Although it is unclear if President Obama met his 5 million jobs goal, there was significant growth under his administration. As of March 2016 according to a nonpartisan group, Environmental Entrepreneurs, there were 2.5 million jobs in clean energy with 77,088 jobs solely in the wind industry. During this period of time employment in the solar field was also on the rise. According to the 2015 National Solar Census 2015 marked the third consecutive year in which solar growth was at 20 per cent.

Additionally, the American Recovery and Reinvestment Act (ARRA), passed in early 2009, includes provisions for new jobs in industries such as energy, utilities, construction, and manufacturing with a focus toward energy efficiency and more environmentally-friendly practices.

In March 2009, U.S. President Barack Obama appointed Van Jones as Special Advisor for Green Jobs, Enterprise and Innovation at the White House Council on Environmental Quality (CEQ). Following Jones' resignation in September 2009, no further candidates appear to have been appointed to this position.

==== Trump administration 2017–2021 ====

President Trump signed "Presidential Memorandum Regarding the Hiring Freeze" on 23 January 2017

On 23 January 2017 President Trump signed an executive order, "Presidential Memorandum Regarding the Hiring Freeze", regarding a hiring freeze on government positions across the executive branch. Trump placed a hold on grants distributed through the EPA that could amount to $4 billion per year. The measure was recanted days later, but Trump has proclaimed his intent to "drastically cut the EPA". Myron Ebell, a former member of the Trump transition team, when asked about United States Environmental Protection Agency cuts in an interview with Associated Press, responded, "Let's aim [to cut] for half and see how it works out, and then maybe we'll want to go further."
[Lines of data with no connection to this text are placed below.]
-- ==== Sys2Proof/WellFormed.lean ====
section
/-! DEFINITION. The checks the spec makes before anything runs: which 16-bit words are instructions
(spec/30_encoding.md R66, as the mask and match columns give it, independent of the decoder) and which byte
sequences are a ROM (spec/70_reset_and_hazards.md R196). A term of `Instr` needs no check: its fields have the
widths of R62. -/

namespace Sys2Proof

/-- A row of the opcode map (R66): a word is the instruction exactly when `word and mask = pattern`. -/
structure OpcodeRow where
  mnemonic : String
  pattern  : Word
  mask     : Word
  deriving DecidableEq, Repr

/-- Whether a word is the row's instruction (R66). -/
def OpcodeRow.hits (row : OpcodeRow) (w : Word) : Bool := (w &&& row.mask) == row.pattern

/-- Rows 1 to 9. -/
def rowsZeroToSeven : List OpcodeRow :=
  [⟨"CLS", 0x00E0, 0xFFFF⟩, ⟨"RET", 0x00EE, 0xFFFF⟩, ⟨"JP", 0x1000, 0xF000⟩, ⟨"CALL", 0x2000, 0xF000⟩,
   ⟨"SE_IMM", 0x3000, 0xF000⟩, ⟨"SNE_IMM", 0x4000, 0xF000⟩, ⟨"SE_REG", 0x5000, 0xF00F⟩,
   ⟨"LD_IMM", 0x6000, 0xF000⟩, ⟨"ADD_IMM", 0x7000, 0xF000⟩]

/-- Rows 10 to 18. -/
def rowsEight : List OpcodeRow :=
  [⟨"LD_REG", 0x8000, 0xF00F⟩, ⟨"OR", 0x8001, 0xF00F⟩, ⟨"AND", 0x8002, 0xF00F⟩, ⟨"XOR", 0x8003, 0xF00F⟩,
   ⟨"ADD_REG", 0x8004, 0xF00F⟩, ⟨"SUB", 0x8005, 0xF00F⟩, ⟨"SHR", 0x8006, 0xF00F⟩, ⟨"SUBN", 0x8007, 0xF00F⟩,
   ⟨"SHL", 0x800E, 0xF00F⟩]

/-- Rows 19 to 25. -/
def rowsNineToE : List OpcodeRow :=
  [⟨"SNE_REG", 0x9000, 0xF00F⟩, ⟨"LD_I", 0xA000, 0xF000⟩, ⟨"JP_V0", 0xB000, 0xF000⟩, ⟨"RND", 0xC000, 0xF000⟩,
   ⟨"DRW", 0xD000, 0xF000⟩, ⟨"SKP", 0xE09E, 0xF0FF⟩, ⟨"SKNP", 0xE0A1, 0xF0FF⟩]

/-- Rows 26 to 34. -/
def rowsF : List OpcodeRow :=
  [⟨"LD_VX_DT", 0xF007, 0xF0FF⟩, ⟨"LD_VX_K", 0xF00A, 0xF0FF⟩, ⟨"LD_DT_VX", 0xF015, 0xF0FF⟩,
   ⟨"LD_ST_VX", 0xF018, 0xF0FF⟩, ⟨"ADD_I", 0xF01E, 0xF0FF⟩, ⟨"LD_F", 0xF029, 0xF0FF⟩, ⟨"LD_B", 0xF033, 0xF0FF⟩,
   ⟨"ST_REGS", 0xF055, 0xF0FF⟩, ⟨"LD_REGS", 0xF065, 0xF0FF⟩]

/-- The opcode map, 34 rows (R66). -/
def opcodeRows : List OpcodeRow := rowsZeroToSeven ++ rowsEight ++ rowsNineToE ++ rowsF

/-- Whether a word is one of the 43954 legal instructions (R66, R67). -/
def wellFormedWord (w : Word) : Bool := opcodeRows.any (·.hits w)

/-- Whether a byte sequence may be loaded: at most 3584 bytes (R196). -/
def wellFormedRom (rom : List Byte) : Bool := rom.length ≤ Config.romMax

end Sys2Proof
end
In the 2018 "Make America Great Again Blueprint", the Trump administration projected EPA funding cuts of 31 per cent and discontinued funding for the Clean Power Plan, international climate change programs, and climate change research and partnership programs.

== Policy ==

Flag of the United Nations which jointly launched the Green Jobs Initiative

=== United Nations ===

==== UNEP Green Jobs Initiative ====
In 2008 the United Nations Environment Programme (UNEP), the International Labour Organization (ILO), the International Trade Union Confederation (ITUC), and the International Employers Organization (IEO) jointly launched the Green Jobs Initiative. The purpose is to bring a just transition to a green economy by providing space for workers, employers, and governments to negotiate on policy effective in providing equitable opportunity to green jobs.

=== United States ===

==== Consolidated Appropriations Act 2010 ====
$8 million was invested to produce and measure data on green-collar Jobs and green economic activity through the Department of Labor, the Bureau of Labor Statistics, and Federal agencies (Environmental Protection Agency, Department of Energy and Commerce, Employment and Training Administration). Methods on the approach target business that produce green goods and services and include special employer surveys, aggregate data gathering on employment and wages, and tabulations that distinguish between occupation and industry.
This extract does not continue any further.